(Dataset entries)
↓

theorem witness_EncodeWritesBackDecode :
    decode [0xFF#8, 0x01#8] = .ok (.reserved7 7#3 7#3) ∧
      decode [0xFA#8, 0x07#8, 0x07#8, 0x07#8, 0xFF#8] = .ok (.frame 7#3 7#3 7#3 0xFF#8) := by decide
theorem witness_DecodeRejectsByName_length :
    ([0xFA#8] : List Byte).length ≠ 2 ∧ ([0xFA#8] : List Byte).length ≠ 5 := by decide
theorem witness_DecodeRejectsByName_bits : 2 ≤ (2#8 : Byte).toNat ∧ (0xFB#8 : Byte) ≠ 0xFA#8 ∧
    8 ≤ (8#8 : Byte).toNat := by decide
theorem witness_OpcodeMapMatchesDecoder :
    (⟨"ENC.COLOURCYCLE", 0x100#9⟩ : CfgRow) ∈ cfgRows := by decide
theorem witness_ModeSelectTable : validSel 0#3 = true ∧ validSel 4#3 = true := by decide
/-- For RangeInversionTable, RangeInversionLaws, ChecksumClosedFormInDomain, EncodeIsAssemblyOfItsNets and
the five statements of the ENC rows; the two theorems after it reach their cases' bounds. -/
theorem witness_levels : validLevel 1#3 = true ∧ validLevel 5#3 = true ∧
    (1#3 : PortBits).toNat + (1#3 : PortBits).toNat ≤ 7 := by decide
theorem witness_levels_rainbow :
    validLevel 3#3 = true ∧ validLevel 4#3 = true ∧
      (3#3 : PortBits).toNat + (4#3 : PortBits).toNat = 7 ∧
      (4#3 : PortBits).toNat + (4#3 : PortBits).toNat = 8 := by decide
theorem witness_levels_breathing :
    validLevel 4#3 = true ∧ validLevel 5#3 = true ∧
      (4#3 : PortBits).toNat + (4#3 : PortBits).toNat = 8 ∧
      (4#3 : PortBits).toNat + (5#3 : PortBits).toNat = 9 ∧
      (5#3 : PortBits).toNat + (5#3 : PortBits).toNat = 10 := by decide
theorem witness_ChecksumDoesNotDependOnTheWidth :
    (5#8 : Byte).toNat ≤ 5 ∧ (8 : Nat) ≤ 8 := by decide
theorem witness_ChecksumClosedFormInDomain :
    (rawSum (code .rainbow) ((inv 4#3).setWidth 8) ((inv 4#3).setWidth 8)).toNat = 5 ∧
      (rawSum (code .rainbow) ((inv 4#3).setWidth 8) ((inv 3#3).setWidth 8)).toNat = 6 := by decide
theorem witness_StepRunsThePresentedInstruction_driven :
    decode (cfgBytes (cfgWord 2#3 1#3 5#3)) = .ok (.encRainbow 1#3 5#3) := by decide
theorem witness_StepRunsThePresentedInstruction_unknown :
    State.reset.modeSel = .unknown ∧ (settledState.setPorts (.speed .unknown)).speed = .unknown :=
  ⟨rfl, rfl⟩
/-- For EncodeIsAssemblyOfItsNets, its second clause, too. -/
theorem witness_PlacedWordRunsNext :
    (511 : Nat) < 512 ∧ WellFormed (.frame 1#3 1#3 1#3 0xFD#8) = true ∧
      WellFormed (.frame 5#3 5#3 5#3 0x09#8) = true := by decide
theorem witness_EncFormsOutOfDomainDraw :
    ¬(validLevel 0#3 = true ∧ validLevel 5#3 = true) ∧
      ¬(validLevel 1#3 = true ∧ validLevel 6#3 = true) := by decide
theorem witness_EncodeInTheValidDomain :
    settledState.modeSel = .driven 2#3 ∧ settledState.brightness = .driven 1#3 ∧
      settledState.speed = .driven 5#3 ∧ valid 2#3 1#3 5#3 = true ∧
      modeOf 2#3 = some .rainbow := by decide
theorem witness_EncodeOutOfDomain :
    outOfDomainState.modeSel = .driven 1#3 ∧ outOfDomainState.brightness = .driven 0#3 ∧
      outOfDomainState.speed = .driven 4#3 ∧ valid 1#3 0#3 4#3 = false ∧
      valid 4#3 5#3 5#3 = true ∧ modeOf 4#3 = some .colourCycle := by decide
theorem witness_StepKeepsCoherence :
    settledState.Coherent ∧ step settledState = .next settledState :=
  ⟨settledState_coherent, settledState_step⟩
/-- For EncodingIsInjective, FieldsAreIndependent and BlockIsMemoryless. -/
theorem witness_two_valid_states :
    settledState.Valid ∧ otherOutputs.Valid ∧ step settledState = .next settledState ∧
      step otherOutputs = .next { otherOutputs with out := settledState.out } ∧
      settledState.SameInputs otherOutputs :=
  ⟨settledState_valid, otherOutputs_valid, rfl, rfl, rfl, rfl, rfl⟩
theorem witness_NoFieldIsExaminedBeforeAnother :
    ¬State.reset.Valid ∧ ¬outOfDomainState.Valid ∧ State.reset.draws = outOfDomainState.draws :=
  ⟨reset_not_valid, outOfDomainState_not_valid, rfl⟩
theorem witness_DrivingAnInputUnsettlesFourBytes :
    settledState.setPorts (.speed (.driven 4#3)) ≠ settledState ∧
      settledState.setPorts (.speed (.driven 5#3)) = settledState ∧
      settledState.setPorts (.modeSel .unknown) ≠ settledState := by decide
theorem witness_EveryEventKeepsTheOutputsRight :
    System.Inv ⟨settledState, Config.settleTime⟩ := ⟨rfl, fun _ => settledState_coherent⟩
/-- For ChangedInputsCanTearAFrame too. -/
theorem witness_SettledFrameWhateverTheHistory :
    valid 0#3 1#3 5#3 = true ∧ modeOf 0#3 = some .off ∧ Config.settleTime ≤ Config.settleTime :=
  ⟨by decide, rfl, Nat.le_refl _⟩
theorem witness_HeldInputsGiveOneFrame :
    settledState.Valid ∧ settledState.Coherent ∧
      [Event.sample 0, .wait 0, .sample 4].all Event.holds = true :=
  ⟨settledState_valid, settledState_coherent, rfl⟩
theorem witness_PortZeroAlwaysShowsTheStartMarker :
    settledState.out.byte0 = 0xFA#8 ∧
      ((0 : Fin 5), (0xFA#8 : Byte)) ∈ System.taken ⟨settledState, 0⟩ [.sample 0] :=
  ⟨rfl, List.mem_cons_self⟩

↑

> _Task description_
Begin at the first line of the entries above and copy every line exactly, ending with the line that contains "([0xFA#8] : List Byte).length ≠ 2".

> _Solution below_
theorem witness_EncodeWritesBackDecode :
    decode [0xFF#8, 0x01#8] = .ok (.reserved7 7#3 7#3) ∧
      decode [0xFA#8, 0x07#8, 0x07#8, 0x07#8, 0xFF#8] = .ok (.frame 7#3 7#3 7#3 0xFF#8) := by decide
theorem witness_DecodeRejectsByName_length :
    ([0xFA#8] : List Byte).length ≠ 2 ∧ ([0xFA#8] : List Byte).length ≠ 5 := by decide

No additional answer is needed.